Y a pas à dire, la sémantique est un univers dans lequel on devrait se perdre tout le temps. De quoi parle-t-on ? Comment en parler ? A quoi fait-on vraiment référence et ces références sont-elles communes ? Et vous, qu’entendez-vous quand on vous dit « ma femme » ?  Qu’entendez-vous quand vous dites « ma femme » ?

J’ai, en toute conscience, évité d’aborder ici la dimension affective de ce « ma femme », parce que j’ai posé un cadre, le cadre de la conversation publique, pas celui de l’intimité. Dans l’intimité, de mon couple ou de mes proches, il y a tout l’amour du monde dans ce « ma femme ».

J’ai parlé d’essai, parce qu’il n’y a sans doute pas de réussite possible : on ne peut traiter la valeur sémantique d’un mot ou groupe de mots que dans un contexte donné et en tenant compte aussi bien de l’énonciateur que du ou des destinataire(s).

Je vous remercie d’avoir lu patiemment ma réflexion.
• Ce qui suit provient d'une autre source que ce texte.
/-- A tripped module (R505) in which every context is free, as the trip leaves it, stays so: no step starts a context or
writes the module's memory, no thread's registers change, and a step that ends the trip is a module reset (from a write of
RESET or as an event of its own), made where every temperature is below TLIMIT: it leaves what exec of moduleReset gives. -/
def Obligations.TrippedStaysIdle : Prop :=
  ∀ s t : State, s.secure.tripped = true → (∀ c, (s.ctx c).st = .free) → step s = .next t →
    (∀ c, (t.ctx c).st = .free) ∧ t.hbm = s.hbm ∧
    (t.secure.tripped = true → ∀ c, (t.ctx c).threads = (s.ctx c).threads) ∧
    (t.secure.tripped = false → s.mayReset = true ∧ ∃ rest,
      exec .moduleReset { s with sched := rest, cur := .device } = .next t)

/-- Taking a trap (R415): with a vector and outside a trap, EPC, TCAUSE and TVAL are saved, the in-trap flag is set, the
pc goes to TVEC, and nothing else differs but that the thread no longer stalls or halts. Without a vector, or inside a
trap, a queued, running or stopped context enters its teardown as a kill of thread 0xff and value 0, and a save under way
is given up. -/
def Claims.TakeTrap : Prop :=
  ∀ (s : State) (c : CtxId) (t : Tid) (epc cause val : DWord),
    ((s.ctx c).tvec ≠ 0 → (s.thread c t).inTrap = false →
      let u := s.takeTrap c t epc cause val
      u.thread c t = { (s.thread c t).ended with epc := epc, tcause := cause, tval := val, inTrap := true, pc := (s.ctx c).tvec,
                                                 halted := false } ∧
      SameButThread s u c t) ∧
    ((s.ctx c).tvec = 0 ∨ (s.thread c t).inTrap = true → (s.ctx c).st ≠ .free → (s.ctx c).st ≠ .ending →
      let u := s.takeTrap c t epc cause val
      u.ctx c = { s.ctx c with st := .ending, endInfo := some ⟨true, 0xff, 0, s.cyc⟩, queuedAt := none, preempt := none,
                               yielding := false } ∧
      (∀ k, k ≠ c → u.ctx k = s.ctx k) ∧ { u with ctxs := s.ctxs, jobs := s.jobs } = s ∧
      u.jobs = s.jobs.filter fun j => j.ev != .saveEngineDone c)

/-- eret (R439): in a trap, pc := EPC, the flag is cleared and nothing else differs; outside one it is an
illegal-instruction trap with TVAL its word. A syswr of EPC stores bits [2:0] zero. -/
def Claims.EretInstruction : Prop :=
  ∀ (s : State) (c : CtxId) (t : Tid) (o z : ZForm), s.cur = .thread c t →
    ((s.thread c t).inTrap = true → ∃ u, exec (.eret o) s = .next u ∧
      u.thread c t = { s.thread c t with pc := (s.thread c t).epc, inTrap := false } ∧ SameButThread s u c t) ∧
    ((s.thread c t).inTrap = false → ∀ w, encode (.eret o) = some w →
      exec (.eret o) s = .next (s.takeTrap c t (s.thread c t).pc 1 w)) ∧
    (z.sreg = 0x300 → z.mod = 0 → (s.ctx c).st = .running → ∃ u, exec (.syswr z) s = .next u ∧
      (u.thread c t).epc = s.readT c t z.a &&& ~~~7)

/-- Taking a trap saves EPC, TCAUSE and TVAL and enters TVEC or kills the context; eret returns. -/
def Obligations.TrapEntryAndReturn : Prop :=
  Claims.TakeTrap ∧ Claims.EretInstruction

/-- trap n (R438): the thread goes on first and traps then, with TCAUSE[7:0] = 0x0a, TCAUSE[31:16] = n, TVAL = 0 and EPC
the pc it went on to, which the loop step gives where an active loop ends; eret returns there. With TVEC = 0, or in a
handler, the context is ended as a kill. -/
def Obligations.TrapInstruction : Prop :=
  ∀ (s : State) (c : CtxId) (t : Tid) (o z : ZForm), s.cur = .thread c t →
    let u := s.advance c t
    (loopsEndingAt (s.thread c t) (s.thread c t).pc = [] → (u.thread c t).pc = (s.thread c t).pc + 8) ∧
    ((s.ctx c).tvec ≠ 0 → (s.thread c t).inTrap = false → ∃ v w, exec (.trap o) s = .next v ∧
      v.thread c t = { u.thread c t with epc := (u.thread c t).pc, tcause := BitVec.ofNat 64 (0x0a + o.imm16.toNat * 2 ^ 16), tval := 0,
                                         inTrap := true, pc := (s.ctx c).tvec, halted := false } ∧ (v.thread c t).wait = .none ∧
      SameButThread s v c t ∧
      exec (.eret z) v = .next w ∧ (w.thread c t).pc = (u.thread c t).pc ∧ (w.thread c t).inTrap = false) ∧
    ((s.ctx c).tvec = 0 ∨ (s.thread c t).inTrap = true → exec (.trap o) s = .next (u.beginKill c))

/-- The status word (R60): fev in [7:0], the slots of resident lays in [15:8], prq in [16], wdg in [17], zero above; a
sequencer source 0x23 reads it, and no destination writes it. -/
def Obligations.StatusWord : Prop :=
  ∀ (s : State) (c : CtxId) (t : Tid),
    let w := s.readT c t 0x23
    (w.extractLsb' 0 8).toNat = min 255 ((s.ctx c).heldEvents.length + ((s.ctx c).fqhead - (s.ctx c).fqtail).toNat) ∧
    (∀ n : LaySlot, w.getLsbD (8 + n.val) = true ↔ ∃ x, s.lay? c n = some x ∧ x.loading = false) ∧
    (w.getLsbD 16 = (s.ctx c).prq) ∧
    (w.getLsbD 17 = true ↔ ∃ (n : LaySlot) (x : Lay), s.lay? c n = some x ∧ x.wedged = true) ∧
    (∀ k, 18 ≤ k → w.getLsbD k = false) ∧
    ∀ v, (s.thread c t).write 0x23 v = s.thread c t

/-- brc (R79, R307): taken exactly where the signed 64-bit value of a compares with zero as its modifier says, 0 .eq,
1 .ne, 2 .lt, 3 .ge, 4 .le, 5 .gt, and its predicate lets it; it goes on otherwise. The modifiers 6 to 15 are reserved, and
every other branch carries modifier 0: such words are invalid. -/
def Obligations.ConditionalBranch : Prop :=
  (∀ (s : State) (c : CtxId) (t : Tid) (o : JForm), s.cur = .thread c t → o.mod.toNat < 6 →
    let v := (s.readT c t o.a).toInt
    let compares : Prop := match o.mod.toNat with
      | 0 => v = 0 | 1 => v ≠ 0 | 2 => v < 0 | 3 => 0 ≤ v | 4 => v ≤ 0 | _ => 0 < v
    let lets := (s.thread c t).getP o.pi != o.pn
    (compares → lets = true → exec (.brc o) s = .next (takeOffset o s c t) ∧
      ((takeOffset o s c t).thread c t).pc = (s.thread c t).pc + 8 * o.off.signExtend 64) ∧
    (¬ compares ∨ lets = false → exec (.brc o) s = .next (s.advance c t))) ∧
  (∀ (o : JForm) (x : Site), 6 ≤ o.mod.toNat → validAt x (.brc o) = false) ∧
  (∀ (o : JForm) (x : Site), o.mod ≠ 0 → ∀ i ∈ [Instr.br o, .jmp o, .call o, .ret o, .loop o], validAt x i = false)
Vous pouvez réagir aussi librement que possible… ou glisser sémantiquement vers de nouveaux horizons.

Je vous souhaite un bien bon et beau week-end !

Bien à vous,

Eloïse – Pucedepoesir.

13 commentaires

  1. Oui, l’adjectif possessif me dérange aussi. Une personne n’appartient pas à une autre ! Il faut se souvenir de l’élégance solution proposee par Barjavel dans « la Nuit des temps » : dire non pas « X est ma femme » mais « Je suis à X ».

    Dans tous les cas, l’équilibre reste difficile à trouver entre volonté légitime d’affirmer son identité et volonté de ménager les susceptibilités, notamment lorsqu’on s’adresse à des personnes qui ne sont pas extrêmement proches.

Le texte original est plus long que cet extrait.